Preferably, a well region surrounding the cavity is also included.

Preferably, the sensitive membrane comprises:

a third doped region forming an island frame of the sensitive membrane;

a fifth doping area of the connecting part frame of the sensitive membrane is formed; and

an epitaxial layer on the third doped region and the fifth doped region,

the third doped region and the fifth doped region form a grid pattern, the epitaxial layer covers the third doped region and the fifth doped region and fills meshes of the grid pattern to close the cavity.

Preferably, the fifth doped region surrounds the third doped region.

Preferably, the plurality of sensitive resistors are doped regions in the epitaxial layer.

Preferably, the method further comprises the following steps:

an interlayer dielectric layer located on the epitaxial layer; and

through the interlevel dielectric layer to a plurality of sensitive resistive interconnects.

Preferably, the plurality of sensitive resistors are uniformly distributed on the connecting part of the sensitive membrane.

Preferably, the plurality of sensing resistors are interconnected in a wheatstone bridge.

Preferably, the semiconductor substrate and the sensitive resistor are of a first doping type, the well region, the third doping region and the fifth doping region are of a second doping type, and the first doping type is opposite to the second doping type.

Preferably, the first doping type is P-type and the second doping type is N-type.

Preferably, the junction depth of the well region is greater than the junction depth of the third doped region, and the junction depth of the third doped region is greater than the junction depth of the fifth doped region.

Preferably, the island-like portion and the connection portion are plural, and the island-like portion and the connection portion are provided at an interval.

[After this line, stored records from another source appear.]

/-- A corrected word: its row's write-back is urgent (R332, R334). -/
def Seg.writeCorrected (s : Seg) (b w : Nat) : Seg :=
  s.modBank b fun x => if x.urgent.contains (granOfWord w) then x else { x with urgent := x.urgent ++ [granOfWord w] }

/-- What a read of the words `ws` finds (R332). -/
def Seg.readWords (s : Seg) (b : Nat) (ws : List Nat) (errs : ArrayErrs) : Seg :=
  s.each ws fun s w =>
    if errs.uncorr.contains w && !s.marked b w then (s.count (pgBank b) 0x888).poisonWord b w
    else if errs.corr.contains w && !s.marked b w then (s.count (pgBank b) 0x880).writeCorrected b w
    else s

/-! ### Completions (R248, R323, R325) -/

/-- A completion of bank `b` with `len` bytes; `bad` tells whether byte `i` of it is poisoned. A C1 request is answered in
C2. `full` tells the requester's NI that all reservation entries were protected (R181). -/
def Seg.bankCpl (s : Seg) (b : Nat) (q : Packet) (code : BitVec 3) (len v : Nat) (bad : Nat → Bool) (full : Bool := false) :
    Seg :=
  let h := answerHdr q.hdr tCpl code (BitVec.ofNat 10 len)
  let h := { h with cls := if q.hdr.cls = 1 then 2 else q.hdr.cls, aux := if full then 1 else 0,
                    poison := decide (len ≤ 96) && (List.range len).any bad }
  let data := (payloadData len v false).zipIdx.map fun (d, k) =>
    { d with poison := (List.range (min 128 (len - 128 * k))).any (fun i => bad (128 * k + i)) }
  s.sendOwn (0x200 + b) { plane := .rsp, hdr := h, imm := payloadImm len v, data := data }

/-- The packet counts as accepted: it is bound, and its acknowledgement follows (R133, R154, R323). -/
def Seg.bankAccepted (s : Seg) (b : Nat) (q : Packet) : Seg :=
  s.deliveredPkt (0x200 + b) q (q.hdr.cls == 1)

/-! ### Outcomes (R292, R324) -/

/-- A flow-engine packet (R292). -/
def isFePacket (h : Hdr) : Bool := h.fid.toNat % 2 ^ 18 == 0x3FFFF && h.cls == 0 && decide (eidLocal h.src < 0x120)

/-- The source is the owner of the bank or its pair (R153, R324). -/
def Seg.ownerOrPair (s : Seg) (b : Nat) (h : Hdr) : Bool :=
  let own := BitVec.ofNat 12 (s.rd (pgBank b) Reg.BANK.BANK_OWN_EID)
  let p := pgNi (eidLocal own)
  let local_ := eidSeg own == s.strap && decide (eidLocal own < 0x120)
    && (s.flag p Reg.NI.NI_CFG_DUAL || s.flag p Reg.NI.NI_CFG_TWIN)
  h.src == own || (local_ && s.rd p Reg.NI.NI_ID_PAIR_EID == h.src.toNat) || (h.reissue && h.aux.truncate 12 == own)

/-- The code R324 refuses a packet with; none where it is performed. -/
def Seg.bankRefusal (s : Seg) (b : Nat) (h : Hdr) : Option (BitVec 3) :=
  let p := pgBank b
  let mode := s.rd p Reg.BANK.BANK_OWN_MODE
  let ok := h.type == tRead || h.type == tWrite || h.type == tPosted || h.type == tAdd || h.type == tSwap
    || h.type == tLdres || h.type == tStcond
  if s.saggared p || !s.enabled p || !(mode == 1 || mode == 2) || s.stBank b == 4 then some cDecerr
  else if decide (2 ^ 17 ≤ h.addr.toNat) || !ok then some cDecerr
  else if mode == 2 && !isFePacket h then some cDenied
  else if mode == 1 && isFePacket h then some cDenied
  else if mode == 1 && s.flag p Reg.BANK.BANK_OWN_ACCESS && !s.ownerOrPair b h then some cDenied
  else if s.flag p Reg.PAGE.PAGE_STAT_RETENTION_LOST then some cPoison
  else none

/-- A refused packet: completed with the code, or if posted acknowledged as refused. A response that reaches a bank is
refused as a posted packet is. -/
def Seg.bankRefuse (s : Seg) (b : Nat) (q : Packet) (code : BitVec 3) : Seg :=
  let h := q.hdr
  let oneWay := isPosted h.type || h.type == tCpl || h.type == tSnpRsp
  let s := s.when (code != cPoison || oneWay) fun s => s.count (pgBank b) 0x8B0
  if oneWay then s.refusePosted (0x200 + b) q
  else if q.plane = .snp then
    let a := answerHdr h tSnpRsp code 0
    (s.bankAccepted b q).sendOwn (0x200 + b) { plane := .snp, hdr := { a with cls := if a.cls = 1 then 2 else a.cls } }
  else (s.bankAccepted b q).bankCpl b q code 0 0 (fun _ => false)

/-! ### Beats (R315–R317, R325) -/

/-- The words of a burst's range that lie in line `l`, and its bytes there: the first, and how many. -/
def beatWords (h : Hdr) (l : Nat) : List Nat := (wordsOfRange h.addr.toNat h.len.toNat).filter (fun w => w / 8 == l)
def beatLo (h : Hdr) (l : Nat) : Nat := max h.addr.toNat (64 * l)
def beatLen (h : Hdr) (l : Nat) : Nat := min (h.addr.toNat + h.len.toNat) (64 * l + 64) - beatLo h l

/-- A read beat (R316, R325, R332): the bytes of one line as they stand, an uncorrectable word's with them, and whether a word
it reads carries the mark. -/
def Seg.readBeat (s : Seg) (b : Nat) (x : Burst) (l : Nat) (errs : ArrayErrs) : Seg × Burst :=
  let h := x.pkt.hdr
  let ws := beatWords h l
  let v := s.bBytes b (beatLo h l) (beatLen h l)
  let s := s.readWords b ws errs
  let mark := ws.any (s.marked b)
  (s, { x with data := x.data + v * 2 ^ (8 * (beatLo h l - h.addr.toNat)), bad := x.bad || mark,
               marks := if mark then l :: x.marks else x.marks })

/-- The payload byte range of word `w` of a write lies in a poisoned flit, or the header is poisoned (R325). -/
def poisonedWord (q : Packet) (w : Nat) : Bool :=
  let a := q.hdr.addr.toNat
  q.hdr.poison || q.data.zipIdx.any (fun (d, k) =>
    d.poison && decide (8 * w < a + 128 * (k + 1)) && decide (a + 128 * k < 8 * w + 8))

/-- One word of a write: the mark, a merge, or the word whole; whether the write completes with POISON, and whether a byte is
stored. -/
def Seg.writeWord (s : Seg) (b : Nat) (q : Packet) (v w : Nat) (errs : ArrayErrs) : Seg × Bool × Bool :=
  let a := q.hdr.addr.toNat
  let len := q.hdr.len.toNat
  let lo := max a (8 * w)
  let hi := min (a + len) (8 * w + 8)
  let store := fun (s : Seg) => s.setBBytes b lo (v / 2 ^ (8 * (lo - a))) (hi - lo)
  if poisonedWord q w then (((s.setBBytes b (8 * w) 0 8).setMark b w true), true, true)
  else if wholeWord a len w then ((store s).setMark b w false, false, true)
  else if s.marked b w then (s, true, false)
  else if errs.uncorr.contains w then ((s.count (pgBank b) 0x888).poisonWord b w, true, false)
  else
    let s := if errs.corr.contains w then (s.count (pgBank b) 0x880).writeCorrected b w else s
    (store s, false, true)

/-- A write beat: the words of one line, whose reservations go where it stores a byte (R171, R317, R325). -/
def Seg.writeBeat (s : Seg) (b : Nat) (x : Burst) (l : Nat) (errs : ArrayErrs) : Seg × Burst :=
  let v := payload x.pkt
  let (s, bad, stored) := (beatWords x.pkt.hdr l).foldl (fun (r : Seg × Bool × Bool) w =>
    let (s, p, t) := r.1.writeWord b x.pkt v w errs
    (s, r.2.1 || p, r.2.2 || t)) (s, false, false)
  (s.when stored fun s => s.clearGran b l, { x with bad := x.bad || bad })

/-- An ATOMIC_ADD or ATOMIC_SWAP (R329): a poisoned word or request changes nothing. A bank keeps no completion record and
performs a REISSUE again (DESIGN CHOICE, log 126). -/
def Seg.bankAtomic (s : Seg) (b : Nat) (q : Packet) (errs : ArrayErrs) : Seg :=
  let a := q.hdr.addr.toNat
  let size := if q.hdr.at64 then 8 else 4
  let old := s.bBytes b a size
  let s := s.readWords b [a / 8] errs
  if s.marked b (a / 8) || q.hdr.poison then s.bankCpl b q cPoison size old (fun _ => true)
  else
    let x := payload q % 2 ^ (8 * size)
    let new := if q.hdr.type = tAdd then (old + x) % 2 ^ (8 * size) else x
    let s := ((s.setBBytes b a new size).count (pgBank b) 0x858).clearGran b (a / 64)
    s.bankCpl b q cOk size old (fun _ => false)

/-! ### Reservations (R169–R172) -/

/-- An entry of another source protects the granule; of an access from port B, any entry (R172). -/
def Bank.protects (x : Bank) (src : BitVec 12) (g : BitVec 58) (portB : Bool := false) : Bool :=
  x.res.any (fun r => r.prot && r.gran == g && (r.src != src || portB))

/-- The table with an entry for an LDRES, and whether all 8 entries were protected. -/
def Bank.reserve (x : Bank) (src : BitVec 12) (g : BitVec 58) (now : BitVec 64) : Bank × Bool :=
  let rest := x.res.filter (fun r => r.src != src)
  let prot := x.protQ.head? == some (src, g)
  let e : ResEntry := ⟨src, g, prot, now⟩
  let put := fun (l : List ResEntry) => { x with res := l ++ [e], protQ := if prot then x.protQ.drop 1 else x.protQ }
  if rest.length < 8 then (put rest, false)
  else match rest.find? (fun r => !r.prot) with
    | some old => (put (rest.erase old), false)
    | none => ({ x with res := rest }, true)

/-- The entry of an LDRES, recorded with its first beat (R330). -/
def Seg.bankReserve (s : Seg) (b : Nat) (x : Burst) : Seg × Burst :=
  let h := x.pkt.hdr
  let (y, full) := (s.bank b).reserve h.src (granOf h) (s.unitTime (0x200 + b))
  ((s.setBank b y).count (pgBank b) 0x860, { x with full := full })

/-- An STCOND decided by the table; one that succeeds writes like a WRITE of one beat (R169–R172, R330). -/
def Seg.bankStcond (s : Seg) (b : Nat) (q : Packet) (errs : ArrayErrs) : Seg :=
  let x := s.bank b
  let src := q.hdr.src
  let g := granOf q.hdr
  let win := x.res.any (fun r => r.src == src && r.gran == g) && !x.protects src g
  let full := decide (8 ≤ (x.res.filter (·.prot)).length)
  let x := { x with res := x.res.filter (fun r => r.src != src) }
  if win then
    let (s, y) := (s.setBank b x).writeBeat b { pkt := q, lines := [] } g.toNat errs
    (s.count (pgBank b) 0x868).bankCpl b q (if y.bad then cPoison else cOk) 0 0 (fun _ => false) full
  else
    let queue := !x.protQ.any (fun e => e.1 == src) && decide (x.protQ.length < 8)
    let x := if queue then { x with protQ := x.protQ ++ [(src, g)] } else x
    ((s.setBank b x).count (pgBank b) 0x870).bankCpl b q cStfail 0 0 (fun _ => false) full

/-- A write-back decided by its OTAG (R294, R331, R332). -/
def Seg.bankWriteback (s : Seg) (b : Nat) (q : Packet) (errs : ArrayErrs) : Seg :=
  let a := q.hdr.addr.toNat / 16 * 16
  let s := s.readWords b [a / 8 + 1] errs
  let held := BitVec.ofNat 64 (s.bBytes b (a + 8) 8)
  let got := BitVec.ofNat 64 (payload q / 2 ^ 64)
  if cfgOtag held = cfgOtag got ∧ s.marked b (a / 8 + 1) = false then
    let s := (s.setBBytes b a (payload q) 16).setMark b (a / 8) false
    (s.count (pgBank b) 0x868).bankCpl b q cOk 0 0 (fun _ => false)
  else ((s.count (pgBank b) 0x870).count pgFlow 0x820).bankCpl b q cStfail 0 0 (fun _ => false)

/-- A beat among `lines` of the access writes a granule that another source's entry protects (R172). -/
def Bank.mustDefer (x : Bank) (portB : Bool) (h : Hdr) (lines : List Nat) : Bool :=
  (h.type == tWrite || h.type == tPosted || h.type == tAdd || h.type == tSwap)
    && lines.any (fun k => x.protects h.src (BitVec.ofNat 58 k) portB)

/-- BANK_STAT.DEFER_FULL follows the deferral buffer; filling it raises its event (R172, R344). -/
def Seg.noteDefer (s : Seg) (b : Nat) : Seg :=
  let full := decide (16 ≤ (s.bank b).defer.length)
  let was := s.flag (pgBank b) Reg.BANK.BANK_STAT_DEFER_FULL
  let s := s.wr (pgBank b) Reg.BANK.BANK_STAT_DEFER_FULL (b2n full)
  if full && !was then s.evt (pgBank b) 14 else s

/-! ### What a port takes up (R157, R162, R172, R324) -/

/-- The ports by name. -/
def Bank.port (x : Bank) (portB : Bool) : BankPort := if portB then x.pb else x.pa
def Bank.modPort (x : Bank) (portB : Bool) (f : BankPort → BankPort) : Bank :=
  if portB then { x with pb := f x.pb } else { x with pa := f x.pa }

/-- Byte ranges that share a byte. -/
def rangesMeet (p q : Hdr) : Bool :=
  decide (p.addr.toNat < q.addr.toNat + q.len.toNat) && decide (q.addr.toNat < p.addr.toNat + p.len.toNat)
    && p.len != 0 && q.len != 0

/-- A plain load, and a plain store (R152). -/
def isRead (h : Hdr) : Bool := isLoad h.type && !isStore h.type
def isWrite (h : Hdr) : Bool := isStore h.type && !isLoad h.type

/-- Access `q` must wait for the earlier access `p` of the bank (R157, R162). -/
def staysBehind (p q : Hdr) : Bool := p.src == q.src && !(isWrite p && isRead q && !rangesMeet p q)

According to the utility model discloses MEMS structure forms the sensitive diaphragm of inhomogeneous thickness in the cavity top, receives pressure effect at sensitive diaphragm, concentrates on the less connecting portion of thickness with pressure to make the sensitivity of MEMS structure obtain improving, but also can realize overvoltage protection and nonlinear compensation. The thickness of the island-shaped part is larger than that of the connecting part, so that the island-shaped part is equivalent to the function of the baffle plate, when the sensitive membrane is subjected to larger pressure, the bearable deformation quantity of the sensitive membrane is larger, the sensitive membrane is not easy to break, and the sensitivity is higher.

In a preferred embodiment, the third doped region and the fifth doped region are used to form an island part and a connection part frame of the sensitive membrane respectively, the frame is a grid pattern, and the epitaxial growth characteristic of the epitaxial layer is used to fill the meshes of the grid pattern. The structure transfers the thickness control of the island-shaped part and the connecting part into the junction depth control of the two doped regions, so that the deep groove etching of multiple steps can be avoided, the process is simplified, the precision of the thickness control is improved, and the precision and the yield of the MEMS structure are improved. The structure avoids the defects of a bonding process, is realized on a single wafer, has simple manufacturing method and low cost, and is easy to integrate with a CMOS circuit.

Drawings

The above and other objects, features and advantages of the present invention will become more apparent from the following description of the embodiments of the present invention with reference to the accompanying drawings, in which:

fig. 1 to 13 show cross-sectional views of a MEMS structure manufacturing method according to an embodiment of the present invention at various stages, respectively.

Detailed Description

The invention will be described in more detail below with reference to the accompanying drawings. Like elements in the various figures are denoted by like reference numerals. For purposes of clarity, the various features in the drawings are not necessarily drawn to scale. In addition, certain well known components may not be shown.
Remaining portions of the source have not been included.